### YOUR ASSIGNMENT
Across the data below, how many lines have the word "setSwitch" in them? Give the number and nothing else.

Start of Block

/-- The new source feeds the group; the old one stands by if it is lit. -/
def takeSource (s : State) (g dst : Nat) : State :=
  let old := s.groupSource g
  let s := s.setF (if g = 0 then LC_ROUTE_A_SRC else LC_ROUTE_B_SRC) 0 0 dst
  let s := match old with
    | some o => if s.getF LC_STATUS_STATE 0 o = 3 ∧ (s.lcServes o).isNone then s.cartState o 2 else s
    | none => s
  let s := if g = 1 ∧ old.isNone then
      s.setF LL_STATUS_DR_ACTIVE 0 0 (((List.range 8).filter s.ringLaneLocked).foldl (fun m l => m ||| 2 ^ l) 0)
    else s
  s.cartState dst 3

/-- SWITCHOVER_PHASE_END (R255). -/
def switchoverPhaseEnd (s : State) (g : Nat) : State :=
  let x := s.switchOf g
  match x.phase with
  | 1 => s.setSwitch g { x with phase := 2 }
  | 2 => (s.setSwitch g { x with phase := 3 }).takeSource g x.dest
  | 3 => s.setSwitch g { x with phase := 4 }
  | 4 => (groupPorts g).foldl showHold (s.setSwitch g { waiting := x.waiting })
  | _ => s

/-- RELOCK_OVERRUN (R255). -/
def relockOverrun (s : State) (g : Nat) : State :=
  let x := s.switchOf g
  if x.phase = 3 ∧ !x.overrun then (s.setSwitch g { x with overrun := true }).lightRecord 0x0809 sevDegraded 1 g [g] else s

/-- Hard or dropout of a serving cartridge: LC2 takes the group where it is free (R254, R256). -/
def lightLost (s : State) (i : Nat) (dropout : Bool) : State :=
  let sev := if dropout then sevFailed else sevDegraded
  let ev := if dropout then 0x080A else 0x0808
  match s.lcServes i with
  | none => s.lightRecord ev sev 1 i [i]
  | some g =>
    if i = 2 then s.lightRecord ev sev 1 i [i]
    else if s.lc2Free then (s.lightRecord 0x0808 sevDegraded 1 i [i]).startSwitch g 2
    else if dropout then
      let s := s.setF (if g = 0 then LC_ROUTE_A_SRC else LC_ROUTE_B_SRC) 0 0 3
      let s := if g = 1 then s.setF LL_STATUS_DR_ACTIVE 0 0 0 else s
      s.lightRecord 0x080A sevFailed 1 i [i]
    else s.lightRecord 0x0808 sevDegraded 1 i [i]

/-- The tarnish threshold in 0.01 dB (R254, R259). -/
def tarnishDb (s : State) : Int :=
  let h := s.getF LC_CFG_HARD_DB 0 0
  let t := s.getF LC_CFG_TARNISH_DB 0 0
  if h ≤ t then ((h : Int) - 5) * 10 else (t : Int) * 10

/-- One cartridge's averaged L readings compared (R254). -/
def compareCart (s : State) (i : Nat) (l : List (BitVec 16)) : State :=
  match (s.cart i).base with
  | none => s
  | some b =>
    if !s.flag LC_STATUS_PRESENT 0 i || !(s.cart i).commissioned then s
    else
      let w := worstDrop b l
      let s := (s.setF LC_STATUS_WORST_LINE 0 i w.1).setF LC_STATUS_WORST_DB 0 i (max 0 w.2).toNat
      let s := if s.tarnishDb ≤ w.2 ∧ !s.flag LC_STATUS_TARNISH 0 i then
          (s.setF LC_STATUS_TARNISH 0 i 1).lightRecord 0x0807 sevDegraded 1 i [i, w.1]
        else s
      if ((s.getF LC_CFG_HARD_DB 0 0 * 10 : Nat) : Int) ≤ w.2 ∧ !s.flag LC_STATUS_HARD 0 i then
        (s.setF LC_STATUS_HARD 0 i 1).lightLost i false
      else s

/-- LASER_COMPARE (R254): group A's cartridge first, so that it takes LC2 when both reach hard at once (R256). -/
def laserCompare (s : State) (l : List (List (BitVec 16))) : State :=
  [0, 1, 2].foldl (fun s i => s.compareCart i (l.getD i [])) s

/-- A cartridge's light goes at once (R254, R256). -/
def goDark (s : State) (i : Nat) : State :=
  let s := (s.setF LC_STATUS_HARD 0 i 1).lightLost i true
  (s.setCart i { s.cart i with locked := false, commissioned := false }).cartState i 0

/-- DROPOUT (R254). -/
def dropout (s : State) (i : Nat) : State := if s.flag LC_STATUS_PRESENT 0 i then s.goDark i else s

/-- LATCH_RELEASE (R254): of a serving cartridge a dropout; of any other only its own loss. -/
def latchRelease (s : State) (i : Nat) : State :=
  if !s.flag LC_STATUS_LATCH 0 i then s
  else
    let s := s.setF LC_STATUS_LATCH 0 i 0
    if (s.lcServes i).isSome then s.goDark i
    else (s.setCart i { s.cart i with locked := false, commissioned := false }).cartState i 0

/-- The modules a dispatched COLLECTIVE, SEND or RECV exchanges frames with. -/
def trafficOf (s : State) (d : Nat) : List Nat :=
  let tasks := (s.dispatchedOf d).filter fun x => x.2.kind = .collective || x.2.kind = .send || x.2.kind = .recv
  tasks.flatMap fun x =>
    (if x.2.kind = .collective then [] else [srPeer x.2]) ++
    (List.range 16).flatMap fun c =>
      let ch := s.chan d c
      if ch.task = some x.1 then ch.tx.map (·.dst) ++ ch.rx.map (·.src) else []

/-- Is it a collective boundary of a group: no such task with traffic on a port of it (R254)? -/
def boundaryNow (s : State) (g : Nat) : Bool :=
  (List.range 4).all fun d => (s.trafficOf d).all fun c =>
    match s.route c with
    | some p => portGroup p != g
    | none => true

End of Block

### TASK RESPONSE
5